"Anxious obsessing makes you unavailable"
Earning secure attachment in a polyamorous context (again)
“Anxious obsessing makes you unavailable.” — Alan Robarge
Polyamory is funny because you don’t just earn secure attachment in one romantic relationship and then you’re done. You keep earning secure attachment, or trying to, in different relationships. I think this is true for monogamous people too, in that we also earn secure attachment in friendships and other non-romantic relationships, but there is something especially vulnerable in romantic relationships, and they take up a very important position in the overall felt sense of security and satisfaction in many people’s lives.
My journey to secure attachment in my relationship with my partner Jay was a long and arduous one for me. We have been together seven and a half years. In the early years my complex developmental trauma and disorganized attachment expressed themselves in an extremely anxious preoccupied attachment strategy. Jay leans avoidant, and we have always practiced non-hierarchical polyamory / relationship anarchy, which meant I could not lean on the construct of “primary partner” for my security.
Seven and a half years ago, even three years ago, my trauma was still running wild. It was very hard for me to come to a place of true felt trust and security. I am extremely grateful to Jay for their patience and consistency, the way they showed up, owned their side of the street, and offered me endless patience, generosity, and grace as I worked through my sometimes explosive and chaotic attachment issues. I am honestly so fucking lucky to have them as a partner, because I know not everyone would have stayed and worked with me through those more turbulent years. Their willingness to do so helped me build the bedrock I needed for the security we now enjoy. Jay is my ride or die. I love them completely. I trust them completely. I feel so safe in our relationship.
In this past year I fell in love with another partner of mine, C. The relationship started off more casual, and at a certain point I realized that my feelings weren’t casual. I expressed that, and this opened a new element in our relationship. I have had other important relationships in the seven and a half years I’ve been with Jay (this period almost exactly coincides with the amount of time I’ve been consistently polyamorous because I started dating Jay at the very beginning of my poly journey this time around) but this is the first time I feel myself in the throes of earning secure attachment. I trust C. He is responsible and safe and works with me. I love C, and damn, love is a humbling and transformative experience.
I was getting cocky in my recovery from complex trauma and disorganized attachment, because I earned secure attachment with Jay, and I assumed that meant I would be able to transfer these skills to other partnerships. And there is definitely truth to that. I am significantly less chaotic and turbulent in my experience of earning secure attachment with C, and, it is still its own process.
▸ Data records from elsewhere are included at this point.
/-- A register's value, for the indices that Table 15.7 names; a read of DM_MBX_RX also takes its bytes (`Dev.mbxTake`). -/
def Dev.dmRead (d : Dev) (reg : Nat) : Option Nat :=
  let b := d.dbg
  let x := d.core d.selCore
  let k := x.cmp d.selCmp
  match reg with
  | 0x00 => some 0x5D1A0001
  | 0x01 => some (min d.nv.lifecycle 3 * 2 ^ 30 + boolNat d.haltAllowed * 2 ^ 29 + boolNat d.session * 2 ^ 28 +
      d.coreMask (fun x => x.pending && x.cause == 1) * 16 + d.coreMask (·.halted))
  | 0x02 => some 0
  | 0x03 => some b.sel
  | 0x04 => some (k.addr % 2 ^ 32)
  | 0x05 => some (k.addr / 2 ^ 32)
  | 0x06 => some k.ctrl
  | 0x07 => some k.hits
  | 0x08 => some (x.pc % 2 ^ 32)
  | 0x09 => some (x.pc / 2 ^ 32)
  | 0x0A => some (if x.halted then x.causeCmp * 256 + x.cause else 0)
  | 0x10 => some (b.memAddr % 2 ^ 32)
  | 0x11 => some (b.memAddr / 2 ^ 32)
  | 0x12 => some b.memCtrl
  | 0x13 => some b.memData
  | 0x14 => some (boolNat b.overrun * 16 + b.memResp * 2 + boolNat b.memOp.isSome)
  | 0x20 => some 0
  | 0x21 => some (boolNat b.txBusy * 2 ^ 25 + boolNat b.rx.isSome * 2 ^ 24 + b.rxBytes.length % 2 ^ 17)
  | 0x22 => some 0
  | 0x23 => some (beNat (fitBytes 4 ((b.rxBytes.drop b.rxPos).take 4)))
  | _ => none

/-- The next 4 response bytes are taken; when the last have been, the response has left. -/
def Dev.mbxTake (d : Dev) : Dev :=
  match d.dbg.rx with
  | none => d
  | some b =>
    let d := d.modDbg (fun x => { x with rxPos := x.rxPos + 4 })
    if b.length ≤ d.dbg.rxPos then d.respLeft .db 0 else d

/-! ### Unit windows 60 to 62, as 32-bit words (Tables 2.9, 2.10, 13.17, 15.7) -/

/-- GATE_PENDING: the gate with a waiting request; 255 none. DESIGN CHOICE (log 18): of several it names the one of the lowest ID. -/
def Dev.gatePending (d : Dev) : Nat := match d.clk.waiting with | kv :: _ => kv.1 | [] => 255

def Dev.gateWord (d : Dev) (off : Nat) : Option Nat :=
  let g := (off - 256) / 4
  if off = 0 then some 37
  else if off = 4 then some d.gatePending
  else if 256 ≤ off ∧ g < 37 then
    some (gateParent g * 256 + smGet d.clk.result g 0 * 16 + boolNat (d.gateState g == gsWaiting) * 4 + boolNat (d.gateOn g) * 2 +
      d.reg Obj.GATE_EN g)
  else none

def Dev.collectorWord (d : Dev) (off : Nat) : Option Nat :=
  let g := (off - 256) / 64
  let r := off % 64
  if off = 0 then some d.fltSummary
  else if off < 256 ∨ 9 ≤ g then none
  else match r with
    | 0x00 => some (d.fltLiveWord g)
    | 0x04 => some (d.reg Obj.FLT_LATCHED g)
    | 0x08 => some (d.reg Obj.FLT_FORCE g)
    | 0x0C => some (d.reg Obj.FLT_ENABLE g)
    | 0x10 => some (d.reg Obj.FLT_ACK g &&& d.reg Obj.FLT_LATCHED g)
    | 0x14 => some (d.reg Obj.FLT_ESC_TIME g)
    | 0x18 => some (d.escLeft g)
    | 0x1C => some (d.reg Obj.FLT_ESCALATED g)
    | r =>
      if r < 0x30 ∧ r % 4 = 0 then
        some ((List.range 8).foldl (fun n j => n + d.reg Obj.FLT_SEVERITY (32 * g + 8 * ((r - 0x20) / 4) + j) * 16 ^ j) 0)
      else none

/-- A word of a documented window; none where its table defines none. -/
def Dev.winWord (d : Dev) (n off : Nat) : Option Nat :=
  match n with
  | 60 => d.gateWord off
  | 61 => d.collectorWord off
  | _ => if off < 1024 then d.dmRead (off / 4) else none

/-- A request on a gate through its register: RESULT shows how it ended. -/
def Dev.gateByBus (d : Dev) (g master : Nat) (on : Bool) : Dev :=
  let st := if on then d.gateOpenStatus g else d.gateCloseStatus g (if master = 4 then portGates .db else [])
  if st ≠ stOk then d.gateNote g st
  else
    let d := if g = 34 then d else d.persist [objKey Obj.GATE_EN g]
    if on then d.flashGate g else d.gateClose g

/-- A collector object written through the window: a value that the object's rule refuses changes nothing. -/
def Dev.collectorPut (d : Dev) (num g bytes v : Nat) : Dev :=
  match objDesc num with
  | some o => if rangeOk o (beBytes bytes v) && d.faultRule num g v == stOk then d.applyWrites d.now [⟨num, g, beBytes bytes v⟩] else d
  | none => d

/-- A word written to a window; `seen` are the strobed bits. Bytes without a strobe stay as they are, or clear nothing. -/
def Dev.winWrite (d : Dev) (master n off seen v : Nat) : Dev :=
  let old := (d.winWord n off).getD 0
  let merged := (v &&& seen) ||| (old &&& (0xFFFFFFFF - seen))
  let g := (off - 256) / (if n = 60 then 4 else 64)
  if n = 60 then (if 256 ≤ off ∧ seen % 2 = 1 then d.gateByBus g master (v % 2 == 1) else d)
  else if off < 256 then d
  else match off % 64 with
    | 0x04 => d.collectorPut Obj.FLT_LATCHED g 4 (v &&& seen)
    | 0x08 => d.collectorPut Obj.FLT_FORCE g 4 merged
    | 0x0C => d.collectorPut Obj.FLT_ENABLE g 4 merged
    | 0x10 => d.collectorPut Obj.FLT_ACK g 4 (v &&& seen)
    | 0x14 => d.collectorPut Obj.FLT_ESC_TIME g 4 merged
    | r =>
      if r < 0x20 then d
      else (List.range 8).foldl (fun d j =>
        let s := 32 * g + 8 * ((r - 0x20) / 4) + j
        let x := merged / 16 ^ j % 8
        if d.reg Obj.FLT_SEVERITY s = x then d else d.collectorPut Obj.FLT_SEVERITY s 1 x) d

/-! ### Memories on the bus -/

/-- The byte of control RAM at an address. -/
def Dev.ramAt (d : Dev) (a : Nat) : Byte := (smGet d.bus.ram a none).getD (Config.ramByte a)

/-- A byte of the flash where its place is laid out (Table 14.2): the boot pointer log, the calibration set, the slots' manifests and
images, the Trail Log, the store and gain logs. DEDUCED (log 129): a ring stands by sequence number, a log from the start of its area. -/
def Dev.flashLaid (d : Dev) (off : Nat) : Option Byte :=
  let image := fun (k base : Nat) =>
    let x := d.slot k
    let o := off - base
    if o < 131072 then x.manifest[o]? else (smGet x.pieces ((o - 131072) / 4096) [])[(o - 131072) % 4096]?
  if off < 0x10000 then (d.nv.boot.find? (fun b => (b.seq + 1023) % 1024 == off / 64)).bind (fun b => (bootBytes b)[off % 64]?)
  else if 0x1100000 ≤ off ∧ off < 0x1300000 then
    (d.nv.trail.reverse.find? (fun e => e.seq % 65536 == (off - 0x1100000) / 32)).bind (fun e => (trailBytes e)[off % 32]?)
  else if 0x1400000 ≤ off ∧ off < 0x1C00000 then logByte (d.storeLog 0) (off - 0x1400000)
  else if 0x1C00000 ≤ off ∧ off < 0x2400000 then logByte (d.storeLog 1) (off - 0x1C00000)
  else if 0x2400000 ≤ off then logByte d.nv.gainLog (off - 0x2400000)
  else if 0x20000 ≤ off ∧ off < 0x30000 then d.nv.calibration[off - 0x20000]?
  else if 0x100000 ≤ off ∧ off < 0x900000 then image 0 0x100000
  else if 0x900000 ≤ off ∧ off < 0x1100000 then image 1 0x900000
  else none

/-- `n` bytes of the flash from `off`: a byte whose place the spec leaves open is an open value. -/
def Dev.flashRead : Nat → Nat → Dev → Bytes × Dev
  | 0, _, d => ([], d)
  | n + 1, off, d =>
    let (b, d) := match d.flashLaid off with
      | some b => (b, d)
      | none => let (v, d) := d.draw 256; (BitVec.ofNat 8 v, d)
    let (r, d) := Dev.flashRead n (off + 1) d
    (b :: r, d)

/-- A byte of the gain matrix (R511). -/
def Dev.gainByte (d : Dev) (off : Nat) : Byte := BitVec.ofNat 8 (smGet d.mix.gain (off / 2) 0 / 256 ^ (off % 2))

/-! ### A transaction (R507 to R513) -/

def busLen (t : BusTxn) : Nat := t.size * t.beats
def busAt (t : BusTxn) : Nat := t.addr.toNat

/-- The rules of R507. -/
def busFormed (t : BusTxn) : Bool :=
  t.size ∈ [1, 2, 4, 8, 16] && decide (1 ≤ t.beats) && decide (t.beats ≤ 16) && (t.size == 16 || t.beats == 1) &&
  (busAt t) % t.size == 0 && decide ((busAt t) % 256 + (busLen t) ≤ 256) &&
  (!t.write || (decide (t.data.length = (busLen t)) && decide (t.strobe.length = (busLen t))))

/-- The 32-bit words of a window that a transaction reaches, and the first byte's place in the first. -/
def busWords (t : BusTxn) : List Nat :=
  let o := (busAt t) % 0x1000000
  let w0 := o / 4 * 4
  (List.range ((o - w0 + (busLen t) + 3) / 4)).map (fun k => w0 + 4 * k)

/-- Runs of strobed bytes: place in the transaction and bytes. -/
def strobeRuns : Nat → List (Byte × Bool) → List (Nat × Bytes)
  | _, [] => []
  | k, (b, true) :: r => match strobeRuns (k + 1) r with
    | (j, bs) :: rest => if j = k + 1 then (k, b :: bs) :: rest else (k, [b]) :: (j, bs) :: rest
    | [] => [(k, [b])]
  | k, (_, false) :: r => strobeRuns (k + 1) r

def busZeros (t : BusTxn) : Bytes := if t.write then [] else List.replicate (busLen t) 0

/-- The response of a transaction that ends otherwise than OK: a read returns zero (R513). -/
def Dev.busFail (d : Dev) (t : BusTxn) (resp : Nat) : Dev := d.busAnswer t.master.val resp (busZeros t)
def Dev.busOk (d : Dev) (t : BusTxn) (data : Bytes) : Dev := d.busAnswer t.master.val 0 data

/-- Frame memory: class 4, or 5 for RMB (Table 15.1, R516). A write that meets a poisoned unit ends in DATA and changes nothing, in no
part (R513). -/
def Dev.busFm (d : Dev) (t : BusTxn) : Dev :=
  let off := (busAt t) - 0x1000000000
  let q : FmReq := { cls := if t.master.val = 7 then 5 else 4, inst := t.master.val, write := t.write, offset := BitVec.ofNat 36 off,
                     len := (busLen t), data := [], ecc := .clean, odecc := 0 }
  let run (d : Dev) : Dev := d.fmRun (freeClocks 400)
  if !t.write then run (d.fmRequest q)
  else match strobeRuns 0 (t.data.zip t.strobe) with
    | [] => d.busOk t []
    | runs =>
      let req := fun (x : Nat × Bytes) =>
        { q with offset := BitVec.ofNat 36 (off + x.1), len := x.2.length, data := x.2 }
      match runs.find? (fun x => (fmUnits (req x)).any (fun u => !(fmCovers (req x) u) && d.fmPoisoned u)) with
      | some x => run (d.fmRequest (req x))
      | none => run (runs.foldl (fun d x => d.fmRequest (req x)) d)

/-- A documented window (R510, R523, R260). -/
def Dev.busWindow (d : Dev) (t : BusTxn) (n : Nat) : Dev :=
  if n = 59 then
    if t.write then d.busFail t 2
    else
      let (v, d) := d.draw (256 ^ (busLen t))
      d.busOk t (leBytes (busLen t) v)
  else if n = 62 ∧ t.write then d.busFail t 2
  else if (busWords t).any (fun o => (d.winWord n o).isNone) then d.busFail t 1
  else
    let skip := (busAt t) % 4
    if t.write then
      let pad := List.replicate skip ((0 : Byte), false) ++ t.data.zip t.strobe
      let d := (busWords t).foldl (fun d o =>
        let part := (pad.drop (o - (busWords t).headD 0)).take 4
        d.winWrite t.master.val n o (leNat (part.map (fun x => if x.2 then 255 else 0))) (leNat (part.map (·.1)))) d
      d.busOk t []
    else
      let bytes := (busWords t).flatMap (fun o => leBytes 4 ((d.winWord n o).getD 0))
      let d := d.busOk t ((bytes.drop skip).take (busLen t))
      if n = 62 ∧ (busWords t).contains 0x8C then d.mbxTake else d

/-- A transaction at its target; none at a window that the spec leaves undocumented. -/
def Dev.busDo (d : Dev) (t : BusTxn) : Option Dev :=
  let a := (busAt t)
  if !(busFormed t) then some (d.busFail t 1)
  else match d.busTarget a with
    | none => some (d.busFail t 1)
    | some k =>
      let g := d.gateOfAddr a
      if g ≠ 0 ∧ !d.gateOn g then some (d.busFail t 2)
      else if k = 0 then
        some (if t.write then d.busFail t 2 else d.busOk t ((List.range (busLen t)).map (fun i => Config.romByte (a + i))))
      else if k = 1 ∨ k = 2 then
        some (if t.write then
            (d.modBus (fun b => { b with ram := ((List.range (busLen t)).zip (t.data.zip t.strobe)).foldl (fun m x =>
              if x.2.2 then smSet m (a + x.1) (some x.2.1) none else m) b.ram })).busOk t []
          else match t.cram with
            | .clean => d.busOk t ((List.range (busLen t)).map (fun i => d.ramAt (a + i)))
            | .corrected => (d.pulse Flt.CRAM_CE).busOk t ((List.range (busLen t)).map (fun i => d.ramAt (a + i)))
            | .uncorrectable => (d.setLine Flt.CRAM_ECC true).busFail t 3)
      else if k = 3 then
        if t.write then some (d.busFail t 2)
        else if d.nv.density < a - 0x20000000 + (busLen t) then some (d.busFail t 1)
        else
          let (b, d) := Dev.flashRead (busLen t) (a - 0x20000000) d
          some (d.busOk t b)
      else if k ≤ 7 then
        let n := unitWindow a
        if n < 59 ∨ n = 63 then none else some (d.busWindow t n)
      else if k ≤ 9 then
        some (if t.write then d.busFail t 2 else d.busOk t ((List.range (busLen t)).map (fun i => d.gainByte (a - 0x80000000 + i))))
      else some (d.busFm t)

/-- One more transaction of a master is outstanding (R506). -/
def Dev.outstanding (d : Dev) (m : Nat) : Dev :=
  let n := min 16 (smGet d.bus.open_ m 0 + 1 + (d.bus.held.filter (fun t => t.master.val == m)).length)
  if d.reg Obj.BUS_OUTSTANDING_MAX m < n then d.setReg Obj.BUS_OUTSTANDING_MAX m n else d

/-- BUS_TRANSACTION: a gate with a waiting close holds it (R77). -/
def Dev.busTransact (d : Dev) (t : BusTxn) : Option Dev :=
  let d := d.outstanding t.master.val
  if (busFormed t) ∧ d.gateHolds (busAt t) then some (d.modBus (fun b => { b with held := b.held ++ [t] }))
  else d.busDo t

/-! ### The end of a waiting close (R77) -/

/-- The transactions that a gate holds, and the state without them. -/
def Dev.takeHeld (d : Dev) (g : Nat) : List BusTxn × Dev :=
  (d.bus.held.filter (fun t => gateAbove g (d.gateBehind (busAt t))),
   d.modBus (fun b => { b with held := b.held.filter (fun t => !gateAbove g (d.gateBehind (busAt t))) }))

/-- A waiting request has ended with a status. -/
def Dev.gateEnded (d : Dev) (g st : Nat) : Dev :=
  ((d.modClk (fun x => { x with waiting := smSet x.waiting g 0 0 })).gateNote g st).gateReply g st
I find myself revisiting lessons I already learned and having to learn them again, with a different person and in the specificity of a new relationship. I find myself humbled by the intensity of my feelings and the way I can slide back into old attachment strategies that don’t serve me or the relationship.
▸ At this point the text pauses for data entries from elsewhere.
-- ==== Sys2Proof/Machine/StoreLoad.lean ====
section
/-! DEFINITION. Steps 8 and 9 of Table 14.1: the store and the gain area are checked and loaded, and the device enters STARTING or
LAY_BY (R481 to R484, R497, R499). -/

namespace Sys2Proof.Machine

/-- The elements that a store gives: persisted objects of a fitting type, but for the sources that START restores, and but for those
written since the reset (R482). -/
def Dev.storeWrs (d : Dev) : List Wr :=
  let written := d.life.unrecorded.flatten
  (storeValues (d.storeLog d.life.storeArea)).filterMap (fun kv =>
    let num := kv.1 / 65536
    match objDesc num with
    | some o =>
      if o.persisted && typeOk o.ty kv.2 && num != Obj.XP_SOURCE && num != Obj.CE_LAYER_SOURCE && !written.contains kv.1 then
        some ⟨num, kv.1 % 65536, kv.2⟩
      else none
    | none => none)

/-- A store that checks is loaded. -/
def Dev.storeLoad (d : Dev) : Dev :=
  let d := (inPhases d.storeWrs).foldl (fun d w => d.applyWr d.now w) d
  { d with mix := { d.mix with gain := gainValues d.nv.gainLog } }

/-- Set numbers go on from the highest in the logs. -/
def Dev.setNumbers (d : Dev) : Dev :=
  let n := (d.storeLog d.life.storeArea ++ d.nv.gainLog).foldl (fun n r => max n r.set) 0
  d.modLife (fun x => { x with setNo := max x.setNo n })

/-- The time of the last START that a store records. -/
def lastStart (rs : List StoreRec) : Nat :=
  match (rs.filter (fun r => r.kind == 4)).getLast? with
  | some r => fieldAt r.body 0 12
  | none => 0

/-- HBM training has ended (step 7); a referee trains none (R371). -/
def Dev.trained (d : Dev) : Bool := !d.fm.trainFatal && (d.nv.refereeDuty || (List.range 64).all (fun n => d.pcState n != pcTraining))

/-- START_UP_STORE_CHECK. -/
def Dev.startUpStore (d : Dev) : Dev :=
  if d.life.phase ≠ .selfTest ∨ !d.trained then d
  else
    let d := d.migrate
    let reason := d.storeCheck
    if d.life.trial ∧ reason ≠ 0 ∧ reason ≠ 5 then d.fallBack
    else if reason = 0 then
      (d.setNumbers.storeLoad.setReg Obj.START_TIME 0 (lastStart (d.storeLog d.life.storeArea))).enterStarting
    else if reason = 5 then d.setNumbers.storeLoad.enterLayBy 5
    else (d.freshStore reason).enterLayBy reason

end Sys2Proof.Machine
end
Earning secure attachment in polyamorous relationships is different, and more challenging, than earning secure attachment in monogamous relationships. For lots of reasons. We can’t rely on the mono-normative scripts of “one and only” to show us that we are precious to our beloveds, or to build a foundation for feeling safe and secure. Our relationships often look different from monogamous relationships in the day to day as well, and one of the big ways they differ is in available time. Polyamorous relationships often have less time. By its nature, polyamory means investing in multiple relationships, on top of investing in all the other important things in life, and so availability for a given relationship is often less.
Quality time is definitely one of my most important love languages, so I find this aspect of polyamory difficult. I also tend to be attracted to people who are very independent and deeply value their time and their freedom to make decisions about their time. This, in itself, doesn’t have to be a problem. I learned in my relationship with Jay that it is possible for me to flourish in relationships where time together has limits on it. The issue for me is more about maintaining my felt sense of connection, safety, and security, during periods when we are spending more time apart. Periods with more time apart can send me spiralling back into old attachment strategies: anxious obsessing.